Alexei Navalny and the Russian protests, explained

This appeared in The Millennial Source

Navalny’s arrest has sparked nationwide riots across the country and a scandal over allegations that Russian President Vladimir Putin has a secret US$1.3 billion compound on the Black Sea.

Russian opposition leader Alexei Navalny was arrested on January 17 shortly after his plane touched down in Russia. Navalny had spent the last several months in Germany recovering from a near fatal poisoning.

Navalny’s arrest has sparked nationwide riots across the country and a scandal over allegations that Russian President Vladimir Putin has a secret US$1.3 billion compound on the Black Sea.

Who is Alexei Navalny?

Navalny is the leader of the Russia of the Future party, an anti-corruption party that has led the charge against Putin’s United Russia Party. Navalny and his team are also famous for releasing video reports on YouTube and elsewhere detailing the mass corruption of Russia’s public officials.

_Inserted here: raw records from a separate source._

/-- V-S11, V-S12, and V-S24: T = 0 writes the master frame. -/
theorem test_setTemp_more : status 0x80A9 (payloadWith 0 0 0 0) = some .illegalOperand ∧
    status 0xFFA9 (payloadWith 0 0 0 0) = some .illegalOperand ∧
    issue 0x1E29 0 (block (some frameS) (some frameD)) =
      some { block (some #v[0x01, 0x20, 0x00, 0x17, 0x1E, 0x00, 0x01, 0x00]) (some frameD) with
        response := some {} } := by decide

/-- V-S8. -/
theorem test_getEconomy : readsD8 0x00AA (payloadWith 0 0x98 0 0) 1 ∧
    readsD8 0x00AA (payloadWith 0 0x7F 0 0) 0 := by unfold readsD8; decide

/-- V-Z6, V-S13. -/
theorem test_setEconomy : setsPayload 0x01AB (payloadWith 0 0 0 0) 0 0x80 0 0 ∧
    setsPayload 0x01AB (payloadWith 0 0x18 0 0) 0 0x98 0 0 := by unfold setsPayload; decide

/-- V-S14. -/
theorem test_getMagic : readsD8 0x00AC (payloadWith 0 0 0xA6 0) 10 := by unfold readsD8; decide

/-- V-Z7, V-S15. -/
theorem test_setMagic : setsPayload 0x0AAD (payloadWith 0 0 0 0) 0 0 0xA0 0 ∧
    setsPayload 0x0FAD (payloadWith 0 0 0x06 0) 0 0 0xF6 0 := by unfold setsPayload; decide

/-- V-S16. -/
theorem test_setMagic_illegal : status 0x10AD (payloadWith 0 0 0 0) = some .illegalOperand := by decide

/-- V-S14, V-S18. -/
theorem test_getSwing : readsD8 0x00AE (payloadWith 0 0 0xA6 0) 1 ∧
    readsD8 0x00AE (payloadWith 0 0 0x02 0) 0 := by unfold readsD8; decide

/-- V-Z8, V-S17. -/
theorem test_setSwing : setsPayload 0x01AF (payloadWith 0 0 0 0) 0 0 0x04 0 ∧
    setsPayload 0x01AF (payloadWith 0 0 0xFB 0) 0 0 0xFF 0 := by unfold setsPayload; decide

/-- V-S14, V-S18. -/
theorem test_getSwingStep : readsD8 0x00B0 (payloadWith 0 0 0xA6 0) 1 ∧
    readsD8 0x00B0 (payloadWith 0 0 0x04 0) 0 := by unfold readsD8; decide

/-- V-Z9. -/
theorem test_setSwingStep : setsPayload 0x01B1 (payloadWith 0 0 0 0) 0 0 0x02 0 := by
  unfold setsPayload; decide

/-- V-S19. -/
theorem test_getPresent : readsD8 0x00B2 (payloadWith 0 0 0 0xFE) 0 ∧
    readsD8 0x00B2 (payloadWith 0 0 0 0x01) 1 := by unfold readsD8; decide

/-- V-Z10, V-S20. -/
theorem test_setPresent : setsPayload 0x01B3 (payloadWith 0 0 0 0) 0 0 0 0x01 ∧
    setsPayload 0x01B3 (payloadWith 0 0 0 0xFE) 0 0 0 0xFF := by unfold setsPayload; decide

/-! ### The step, the reset event, the assembler and the wire -/

/-- V-E1: an illegal word answers ILLEGAL_COMMAND and keeps both frames (R301, R302). -/
theorem test_illegalCommand : issue 0x0000 7 (block (some frameS) (some frameD)) =
    some { block (some frameS) (some frameD) with
      din64 := 7, response := some { status := .illegalCommand } } := by decide

/-- R330: the reset event clears both frames. -/
theorem test_resetEvent :
    nextOf (step { block (some frameS) (some frameD) with inputs := [.reset] }) = some State.reset := by decide

/-- The word that is to run next runs next: CF_DEFAULT from the reset state. -/
theorem test_withFetchWord :
    (nextOf (step (State.reset.withFetchWord 16 0x0010))).map State.cf = some (some frameD) := by decide

/-- A line with the braces of a data operand, which no string literal here may hold. -/
def dataLine (before data : String) : String :=
  before ++ " " ++ String.ofList [openBrace] ++ data ++ String.ofList [closeBrace]

/-- Lines of 95_test_vectors.md with their words. -/
theorem test_assemble_name : assemble "MF_SET_DEST WIRED_CONTROLLER" = .ok (0x2006, 0) := by rfl
theorem test_assemble_view : assemble "SET_MODE c, COOL ; reply" = .ok (0x03A3, 0) := by rfl
theorem test_assemble_hex : assemble "SET_TEMP c, 0x14" = .ok (0x14A9, 0) := by rfl
theorem test_assemble_getter : assemble "GET_ENABLED m" = .ok (0x0020, 0) := by rfl

/-- V-M1's and V-C8's operands: frame byte 0 on lane 0, lanes a payload leaves out 0. -/
theorem test_assembleData :
    assemble (dataLine "MF_LOAD" "01 20 00 17 18 00 01 00") = .ok (0x0001, 0x0001001817002001) := by rfl
theorem test_assemblePayload :
    assemble (dataLine "CF_SET_PAYLOAD" "17 18 00 01 00") = .ok (0x0014, 0x0001001817) := by rfl

/-- W10 and the end of program P2: the bytes on the line are the complements (R45). -/
theorem test_wire : wireOfFrame frameS = [0xFE, 0xDF, 0xFF, 0xE8, 0xE7, 0xFF, 0xFE, 0xFF] ∧
    wireOfFrame #v[0x20, 0x20, 0x00, 0x0A, 0x14, 0x00, 0x00, 0x00] =
      [0xDF, 0xDF, 0xFF, 0xF5, 0xEB, 0xFF, 0xFF, 0xFF] := by decide

/-! ### Witnesses: states and operands that meet the hypotheses of each statement -/

/-- The default parameters are legal. -/
theorem legal_default : LegalParams defaultParams := (legalParams_iff _).2 rfl

/-- Parameters that break conditions 1, 2, 3 and 4 of R7, one each. -/
theorem illegal_params :
    ¬ LegalParams { defaultParams with destLo := 2 } ∧ ¬ LegalParams { defaultParams with unkBit := 6 } ∧
    ¬ LegalParams { defaultParams with writeBit := 4 } ∧
    ¬ LegalParams { defaultParams with controllerAddress := 256 } := by
  simp only [legalParams_iff]; decide

/-- A state before one command. -/
def before (w : CmdWord) (d : DataWord) (s : State) : State := { s with inputs := [.command w d] }

theorem witness_EncodeOfDecodeIsTheWord :
    decode 0x0106 = .ok (.mfSetDest 1) := by decide

/-- A selected word and one that no row selects. -/
theorem witness_DecoderFollowsTheOpcodeTable :
    decode 0x1BA9 = .ok (.setTemp .controller 27) ∧
      OpcodeRow.mk "SET_TEMP" 0x007F 0x0029 ∈ opcodeRows ∧ (0x1BA9 : CmdWord) &&& 0x007F = 0x0029 ∧
      ∀ r ∈ opcodeRows, (0x0042 : CmdWord) &&& r.mask ≠ r.value := by decide

theorem witness_AssembledLinesAreCommands :
    assemble "CF_SET_QUERY LOGIN" = .ok (0x021B, 0) := by decide

theorem witness_StepRunsTheDecodedCommand :
    LegalParams State.reset.params ∧ (before 0x0010 5 State.reset).inputs = .command 0x0010 5 :: [] ∧
      decode 0x0010 = .ok .cfDefault := ⟨legal_default, rfl, by decide⟩

theorem witness_EveryCommandIsAnswered :
    LegalParams (before 0xFFFF 5 State.reset).params ∧
      (before 0xFFFF 5 State.reset).inputs = .command 0xFFFF 5 :: [] := ⟨legal_default, rfl⟩

theorem witness_IllegalParametersAreRefused :
    LegalParams State.reset.params ∧ ¬ LegalParams { defaultParams with destLo := 2 } ∧
      ¬ LegalParams { defaultParams with unkBit := 6 } ∧ ¬ LegalParams { defaultParams with writeBit := 4 } ∧
      ¬ LegalParams { defaultParams with controllerAddress := 256 } := ⟨legal_default, illegal_params⟩

theorem witness_ResetClearsBothFrames :
    LegalParams { block (some frameS) none with inputs := [.reset] }.params ∧
      { block (some frameS) none with inputs := [.reset] }.inputs = .reset :: [] := ⟨legal_default, rfl⟩

theorem witness_IdleStepKeepsTheBlock :
    LegalParams (block (some frameS) none).params ∧ (block (some frameS) none).inputs = [] := ⟨legal_default, rfl⟩

theorem witness_LaterInputsDoNotMatter :
    step { block (some frameS) none with inputs := .reset :: [.reset] } =
      .next { State.reset with inputs := [.reset] } := rfl

/-- Both alternatives: a command without data, and payloads that differ on lane 5 and above only. -/
theorem witness_UnreadDataLanesAreIgnored :
    (Instr.cfDefault ≠ .mfLoad ∧ Instr.cfDefault ≠ .mfEq ∧ Instr.cfDefault ≠ .cfLoad ∧
      Instr.cfDefault ≠ .cfEq ∧ Instr.cfDefault ≠ .cfSetPayload) ∧
      ∀ k : Fin 8, k.val < 5 → laneOf 0x0000001122334455 k = laneOf 0xFFFFFF1122334455 k := by decide

/-- At the edges of the map: OP 0x33 and 0x34, T = 1 with OP 0x1B and 0x20. -/
theorem witness_IllegalCommandExactlyWhenNoRowMatches :
    LegalParams State.reset.params ∧ (before 0x0034 0 State.reset).inputs = .command 0x0034 0 :: [] ∧
      status 0x0034 State.reset = some .illegalCommand ∧ status 0x0033 State.reset = some .noFrame ∧
      status 0x009B State.reset = some .illegalCommand ∧ status 0x00A0 State.reset = some .noFrame := ⟨legal_default, rfl, by decide⟩

theorem witness_IllegalOperandExactlyOutsideTheLegalSet :
    sets (.setTemp .controller 128) = some (.controller, .temperature, 128) ∧
      ¬ Field.Legal 128 .temperature ∧ Field.Legal 127 .temperature ∧ sets .cfDefault = none := by simp [sets, Field.Legal]
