-- ==== Sys2Proof/Config.lean ====
section
/-! DEFINITION. What one implementation of the block fixes (00_scope.md R5), the external primitive
(R9, R84), and the free values that the spec leaves unspecified (93_implementation_defined.md U2 to U4). -/

namespace Sys2Proof.Config

/-- `BUF_SIZE`, in bytes (R5, R22, R39). -/
abbrev bufSize : Nat := 4096

/-- The word that `ID` reads (R21). -/
def idWord : Word := 0x504D4231#32

/-- The external single-block cipher, one permutation of the blocks for each key. R9 gives a pair
of total functions with `D(E(b,k),k) = b`; on a finite set of blocks such a pair is a permutation and its
inverse, so this constant is an arbitrary primitive in the sense of R9. It has no body.
DEDUCED (log entry 1), safe. -/
opaque primitive : Block → Equiv.Perm Block

/-- `E(block, key)` (R9). -/
def encrypt (b k : Block) : Block := primitive k b

/-- `D(block, key)` (R9). -/
def decrypt (b k : Block) : Block := (primitive k).symm b

/-- The word that draw number `n` gives to a read while busy (R275, U2). It has no body: any value.
DESIGN CHOICE of form (log entry 4), safe. -/
opaque freeWord : Nat → Word

/-- The byte that draw number `n` gives to address `a` of `BUF` (R42, R280, U3; R272, U4). It has no
body: any value. DESIGN CHOICE of form (log entries 3 and 5), safe. -/
opaque freeByte : Nat → Nat → Byte

end Sys2Proof.Config
end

Last August, Navalny was flown to Germany where he was hospitalized for what doctors determined to be nerve agent poisoning. Russia is notorious for its political poisonings, which have resulted in the illnesses and deaths of several Putin critics.

Putin has denied any involvement in the poisoning of Navalny.

On January 17, Navalny returned to Russia where he was immediately arrested over allegations that he had violated his probation stemming from a 2014 money laundering conviction that Navalny rejects as politically motivated. Navalny allegedly violated his probation by not registering with Russian authorities while he was in Germany, a claim his defense lawyers call unreasonable as Navalny was in the hospital at the time and unable to do so.

Immediately after his arrest, Navalny’s team released a video report on YouTube that revealed the existence of a US$1.3 billion compound allegedly built for Putin. The video, which has gotten over 100 million views, revealed a massive resort, featuring everything from expensive Italian furniture to lavish toilet brushes.

Putin has denied the allegations that the mansion was built for him.

United States Secretary of State Antony Blinken said that the US has “deep concern for Mr. Navalny’s safety and security,” during his first press briefing as secretary of state. “The larger point is that his voice is the voice of many, many, many Russians and it should be heard, not muzzled.”

In comments from his jail cell, Navalny called his jailing a mockery of justice, saying, “it was demonstrative lawlessness intended to scare me and all others.”

“You won’t succeed in scaring tens of millions of people who have been robbed by that government,” Navaly added. “Yes, you have the power now to put me in handcuffs, but it’s not going to last forever.”

The protests

On January 24, tens of thousands of Russians flooded onto the streets in more than 100 cities to protest Navalny’s arrest and demand his release in what has been the most widespread show of anger toward the Kremlin in years.

“The scale of it was definitely different,” said Maria Pevchikh, an investigator on Navalny’s team, in a BBC interview. “We haven’t seen anything like that really ever, probably, because we’re talking about these so-called unauthorized and sanctioned processes. So the state has not authorized those people to go into the streets, so those people are risking … everything, they’re being arrested, being beaten up and they still went.”

Over 4,000 Russian citizens were arrested during the protests, according to OVD-Info, a human rights group monitoring political arrests. That number is the highest during the Putin era so far and there are an additional 20 criminal investigations ongoing related to the protests. Human rights activists also said there were instances of violence and forms of aggressive dispersion used.

On January 27, Moscow police raided a number of buildings connected to Navalny, including the offices of associates and other opposition leaders, as well as Navalny’s apartment. Five people have been detained, including Navalny’s brother, Oleg.

Many other allies of Navalny and the Russia of the Future party have also been detained or fined due to activities related to the protests.

In some cities, these protests took place in minus 50 degree Celsius weather, highlighting the intensity of the demonstrations.

The Russian government has responded to the protests by accusing Navalny and his team of encouraging minors to take to the streets, an allegation that Navalny’s team has denied.

Further protests have continued to take place, with the only reduction in numbers coming from those missing because they were arrested following the earlier protests.

“The endgame here is to remove Vladimir Putin from power,” said Pevchikh, adding that while “we appreciate all sorts of support that has been coming in,” Russian protesters were “fully aware that we need to solve our internal Russian problems ourselves.”